Repeat the lines below exactly as written, please, from the line with "extract_lets warn s1" to the line with "injection on. -/", both lines included, and no others.

== Dataset content ==

theorem State.protLasting_where (bit : Nat) (data : List Int) : OnlyWhere VerdictWords s (s.protLasting bit data) := by
  unfold State.protLasting
  extract_lets k u
  have hu : OnlyPages [0x30] s u := ((OnlyPages.refl.wrBit (by decide)).raise (by decide)).lasting (by decide)
  have ha : OnlyWhere VerdictWords s (u.addCond (.prot bit) k) := .of_pages (hu.trans (State.addCond_pages _ _ _)) fun a h => .inr (List.mem_singleton.1 h)
  exact ha.andThen (State.react_where _ _ _ _ _ _ _) fun _ => .inl

theorem State.protClear_pages (bit : Nat) : OnlyPages [0x30, 0x31] s (s.protClear bit) :=
  ((OnlyPages.refl.wrBit (f := F.PROT_ACTIVE_BITS) (by decide)).raise (page := 0x30) (by decide)).trans (State.clearCond_pages _ _)

theorem InsulShown.protLasting (h : InsulShown c s) (bit : Nat) (data : List Int) : InsulShown c (s.protLasting bit data) :=
  h.where (State.protLasting_where bit data) (by unfold VerdictWords StopWords; decide) (by unfold VerdictWords StopWords; decide)
    (by unfold VerdictWords StopWords; decide)

theorem InsulShown.protClear (h : InsulShown c s) (bit : Nat) : InsulShown c (s.protClear bit) :=
  h.where (W := fun a => pageOf a ∈ [0x30, 0x31]) (.of_pages (State.protClear_pages bit) fun _ h => h) (by decide) (by decide) (by decide)

theorem InsulShown.retryPass (h : InsulShown c s) : InsulShown c (s.retryPass 0x33) :=
  h.where (W := fun a => a = 0x33028) ((OnlyWhere.refl.bump (W := fun a => a = 0x33028) (f := pageFld 0x33 0x028 0 16) rfl).upd (State.record_regs ..)) (by decide) (by decide) (by decide)

theorem InsulShown.insulJudge (h : InsulShown c s) (r : Nat) : InsulShown c (s.insulJudge r) := by
  unfold State.insulJudge
  extract_lets warn s1 s2 low first pr s3 passes s4 s5 s6
  have h2 : InsulShown c s2 := (InsulShown.ite (h.raise (by decide)) h).warn _
  have h3 : InsulShown c s3 := h2.of_regs (State.mk_regs ..)
  have hp : ∀ u n, InsulShown c u → InsulShown c (passes u n) := fun u n hu => hu.of_regs (State.mk_regs ..)
  refine .ite (.ite (.ite ((hp _ _ h3).protLasting _ _) (hp _ _ h3)) (.ite (hp _ _ h3) ?_)) (.ite ?_ (.ite h3.retryPass h3))
  · have h5 : InsulShown c s5 := hp _ _ ((h3.fault _).raise (by decide))
    exact .ite (h5.protClear _) h5
  · have h6 : InsulShown c s6 := (h3.fault _).raise (by decide)
    exact .ite (h6.protLasting _ _) h6

/-- The end of state B in a state that shows state A again. -/
theorem State.insulCycle_shown (h : s.rd F.INSUL_STATUS_STATE_B = 0) (p n : Int) :
    InsulShown (satCount F.INSUL_CYCLES_COUNT.width (s.rd F.INSUL_CYCLES_COUNT + 1)) (s.insulCycle p n) := by
  unfold State.insulCycle
  extract_lets pA nA d units res gp gn r s1 s2
  have h1 : OnlyFields [F.INSUL_RES_R_P, F.INSUL_RES_R_N, F.INSUL_RISO_R_ISO] s s1 :=
    ((OnlyFields.refl.wr _ (by decide) (by decide)).wr _ (by decide) (by decide)).wr _ (by decide) (by decide)
  refine InsulShown.insulJudge ⟨?_, ?_, ?_, State.bit_raise _ (by decide)⟩ r
  · refine (State.rd_raise _ _ _ _ (by decide)).trans ((State.rd_wrB_apart _ _ _ _ (by decide) (by decide)).trans ?_)
    exact (State.rd_bump_apart _ _ _ _ (by decide) (by decide)).trans ((h1.rd (by decide)).trans h)
  · exact (State.rd_raise _ _ _ _ (by decide)).trans (State.rd_wrB _ _ _ (by decide) (by decide))
  · refine (State.rd_raise _ _ _ _ (by decide)).trans ((State.rd_wrB_apart _ _ _ _ (by decide) (by decide)).trans ?_)
    exact (State.rd_bump _ _ _ (by decide)).trans (congrArg (fun x => satCount _ (x + 1)) (h1.rd (by decide)))

/-- STATUS as a state end begins: measuring, with the injection on. -/
def State.insulMeasures (s : State) : State := (s.wrB F.INSUL_STATUS_NO_MEAS false).wrB F.INSUL_STATUS_INJECTING true

theorem State.insulMeasures_fields : OnlyFields [F.INSUL_STATUS_INJECTING, F.INSUL_STATUS_NO_MEAS] s s.insulMeasures :=
  (OnlyFields.refl.wrB _ (by decide) (by decide)).wrB _ (by decide) (by decide)

theorem State.insulMeasures_spec : s.insulMeasures.rd F.INSUL_STATUS_INJECTING = 1 ∧ s.insulMeasures.rd F.INSUL_STATUS_NO_MEAS = 0 :=
  ⟨State.rd_wrB _ _ _ (by decide) (by decide), (State.rd_wrB_apart _ _ _ _ (by decide) (by decide)).trans (State.rd_wrB _ _ _ (by decide) (by decide))⟩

===

▶ **Reply**:
  extract_lets warn s1 s2 low first pr s3 passes s4 s5 s6
  have h2 : InsulShown c s2 := (InsulShown.ite (h.raise (by decide)) h).warn _
  have h3 : InsulShown c s3 := h2.of_regs (State.mk_regs ..)
  have hp : ∀ u n, InsulShown c u → InsulShown c (passes u n) := fun u n hu => hu.of_regs (State.mk_regs ..)
  refine .ite (.ite (.ite ((hp _ _ h3).protLasting _ _) (hp _ _ h3)) (.ite (hp _ _ h3) ?_)) (.ite ?_ (.ite h3.retryPass h3))
  · have h5 : InsulShown c s5 := hp _ _ ((h3.fault _).raise (by decide))
    exact .ite (h5.protClear _) h5
  · have h6 : InsulShown c s6 := (h3.fault _).raise (by decide)
    exact .ite (h6.protLasting _ _) h6

/-- The end of state B in a state that shows state A again. -/
theorem State.insulCycle_shown (h : s.rd F.INSUL_STATUS_STATE_B = 0) (p n : Int) :
    InsulShown (satCount F.INSUL_CYCLES_COUNT.width (s.rd F.INSUL_CYCLES_COUNT + 1)) (s.insulCycle p n) := by
  unfold State.insulCycle
  extract_lets pA nA d units res gp gn r s1 s2
  have h1 : OnlyFields [F.INSUL_RES_R_P, F.INSUL_RES_R_N, F.INSUL_RISO_R_ISO] s s1 :=
    ((OnlyFields.refl.wr _ (by decide) (by decide)).wr _ (by decide) (by decide)).wr _ (by decide) (by decide)
  refine InsulShown.insulJudge ⟨?_, ?_, ?_, State.bit_raise _ (by decide)⟩ r
  · refine (State.rd_raise _ _ _ _ (by decide)).trans ((State.rd_wrB_apart _ _ _ _ (by decide) (by decide)).trans ?_)
    exact (State.rd_bump_apart _ _ _ _ (by decide) (by decide)).trans ((h1.rd (by decide)).trans h)
  · exact (State.rd_raise _ _ _ _ (by decide)).trans (State.rd_wrB _ _ _ (by decide) (by decide))
  · refine (State.rd_raise _ _ _ _ (by decide)).trans ((State.rd_wrB_apart _ _ _ _ (by decide) (by decide)).trans ?_)
    exact (State.rd_bump _ _ _ (by decide)).trans (congrArg (fun x => satCount _ (x + 1)) (h1.rd (by decide)))

/-- STATUS as a state end begins: measuring, with the injection on. -/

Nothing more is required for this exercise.